I draw rein and stumble from the driver’s box. When I get to the riverbank, I all but crumble to my knees and gulp down a few handfuls of water. It’s cool and glorious.

My stomach growls in protest. I need more than just water.

I’m a good shot with a pistol—Boss made sure of that over the years—but there ain’t nothing to shoot at. Even if there were, I don’t got a weapon on me besides the knife. I return to the coach and search it, just in case it were loaded up with any food for the journey. What I find ain’t impressive. The roof is empty, and the rear boot holds only one chest, filled with a blanket, some maps, and what looks like extra gear for the horses were one of their harnesses or reins to bust while on the move. If’n there were any other provisions aboard, they’re now on Wickenburg’s streets. I flew outta there like a gunshot, and I heard things go bouncing free. Foolish, really, to think I could shake the Riders so easy and have provisions waiting for me on a silver platter.

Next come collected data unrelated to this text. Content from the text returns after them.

-- ==== Sys2Proof/WellFormed.lean ====
section
/-! DEFINITION. Which operations of `Instr` an encoding can spell: the field constraints of
30_encoding.md R62. -/

namespace Sys2Proof

/-- The field constraints of R62: the payload counts of the byte-delivery events and the FIFO room
of `TX_DATA`. Every other field is as wide as its place in the word. -/
def WellFormed (c : Config) : Instr → Bool
  | .rxData p => decide (1 ≤ p.length ∧ p.length ≤ c.rxFifoCap)
  | .rxTimeout p => decide (1 ≤ p.length ∧ p.length ≤ c.rxFifoCap)
  | .rxFramingErr p => decide (p.length ≤ c.rxFifoCap - 1)
  | .txData space => decide (1 ≤ space.toNat ∧ space.toNat ≤ c.txFifoCap)
  | .rxBreak | .rxOverflow | .rxClash | .txDone | .timerAlarm | .gpioNegedge | .gpioPosedge => true
  | .enable | .disable | .setBreakLen _ | .setMabLen _ | .setBaud _ => true
  | .bufWrite _ _ | .bufRead _ | .txStart _ | .rxArm | .wait _ | .waitCancel => true
  | .rxConsume | .abort | .setTn _ | .readReg _ | .snifferCtrl _ | .snifferPop => true

end Sys2Proof
end

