-- ==== Sys2Proof/Machine/Core.lean ====
section
/-! DEFINITION. The machine behind the host's interface. -/

def Sys2Proof.core : Host.Core :=
  { State := Sys2Proof.Machine.State, Fault := Sys2Proof.Machine.Fault,
    Refusal := Sys2Proof.Machine.Refusal, step := Sys2Proof.Machine.step,
    reset := Sys2Proof.Machine.State.reset }
end

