/-- R62 and R65 items 1 to 5, over the match and mask rows of spec/opcode_table.json: an operation is
accepted exactly when some row's masked bits, extension word, payload and field constraint are met and
its padding is zero. -/
def Obligations.AcceptedExactlyByTheOpcodeTable : Prop :=
  ∀ (c : Config) (op : RawOp),
    (∃ i, decode c op = .ok i) ↔
      (∀ b ∈ op.pad, b = 0) ∧
        ∃ r ∈ opcodeRows, op.w &&& r.mask = r.value ∧ RowShape.fits c op r.shape

/-- R66: every OPC value of the reserved ranges is refused as such, whatever else the operation
holds. -/
def Obligations.ReservedOpcodesAreRefused : Prop :=
  ∀ (c : Config) (op : RawOp),
    ((opcOf op.w).toNat ≤ 0x0F ∨ (0x18 ≤ (opcOf op.w).toNat ∧ (opcOf op.w).toNat ≤ 0x1F) ∨
      (0x21 ≤ (opcOf op.w).toNat ∧ (opcOf op.w).toNat ≤ 0x2F) ∨
      (0x32 ≤ (opcOf op.w).toNat ∧ (opcOf op.w).toNat ≤ 0x7F) ∨ 0x91 ≤ (opcOf op.w).toNat) →
    decode c op = .error .reservedOpcode

/-! ### One step -/

/-- R58, R64: when the next delivered operation is not stale and decodes to `i`, the step is `exec i`
of the state in which LAST_NOW is the operation's `now`, the operation is off the input, and nothing
is emitted or returned yet. -/
def Obligations.StepRunsDecodedOperation : Prop :=
  ∀ (s : State) (a : Arrival) (rest : List Arrival) (i : Instr),
    s.input = a :: rest → s.lastNow ≤ a.now → decode s.cfg a.op = .ok i →
      step s = exec i { s with lastNow := a.now, input := rest, outputs := [], response := none }

/-- R65: an operation whose `now` is below LAST_NOW is refused, and one that spells nothing is
refused, before any rule runs. Which item is named where several fail is the model's choice (assumption
log 6): `now` below LAST_NOW before all others. -/
def Obligations.StepRefusesWhatSpellsNothing : Prop :=
  ∀ (s : State) (a : Arrival) (rest : List Arrival), s.input = a :: rest →
    (a.now < s.lastNow → step s = .refused .staleNow) ∧
    (∀ e, s.lastNow ≤ a.now → decode s.cfg a.op = .error e → step s = .refused (.illegal e))

/-- R64, R65, R15: an operation with `now` below LAST_NOW is refused (named so before any other item that
fails: the model's choice, assumption log 6); any step of an operation to a next state leaves LAST_NOW at
that operation's `now`; no step changes a parameter. -/
def Obligations.StepRecordsNowAndKeepsParameters : Prop :=
  (∀ (s : State) (a : Arrival) (rest : List Arrival), s.input = a :: rest →
    (a.now < s.lastNow → step s = .refused .staleNow) ∧
    (∀ t, step s = .next t → s.lastNow ≤ a.now ∧ t.lastNow = a.now ∧ t.input = rest)) ∧
  (∀ s t : State, step s = .next t → t.cfg = s.cfg)

/-- R156 (model's choice, assumption log 3): with no operation delivered the block waits: nothing is
emitted or returned, and every register keeps its value. -/
def Obligations.WaitingStepChangesNoRegister : Prop :=
  ∀ s : State, s.input = [] → step s = .next { s with outputs := [], response := none }

/-! ### Rules of the whole machine -/

/-- R36 with the facts it rests on (`Inv`): every step from a state that meets the invariant to a next
state gives a state that meets it. -/
def Obligations.StepKeepsInvariant : Prop :=
  ∀ s t : State, Inv s → step s = .next t → Inv t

I pull Boss’s kerchief from my pocket. It’s got my blood on it from last night, and it still smells like his jacket, which makes a shudder creep down my spine. I take my hat off and rake my hands through my hair, use the kerchief to wipe sweat from my brow. Then I tuck it away and grab the coach’s door handle. It’s a fool’s wish to think a chest of food might rest on the seats the posse intended us Rose Riders to fill, but I gotta be thorough.

I yank open the door.

It swings toward me.

And I swear.

The coach ain’t empty. There’s a body on the tiny strip of floor between the two benches.

It’s the girl from the train. Charlotte, the deputy had called her.

At first I think she’s dead. There’s blood in her matted hair and a bit more dried between her brow and ear. Her body’s at a weird angle, too, head near me by the door, arm pinned under her own weight, and one leg still up on the bench seat. But then I see the shallow rise and fall of her chest.

She’s unconscious.

The goddamn, no-good, nearly-got-me-killed devil is just unconscious.

A pretty Colt pistol rests beside her face.

I grab it. Press the barrel to her skull. My finger rests ’gainst the hammer, but I don’t cock it, don’t reach for the trigger.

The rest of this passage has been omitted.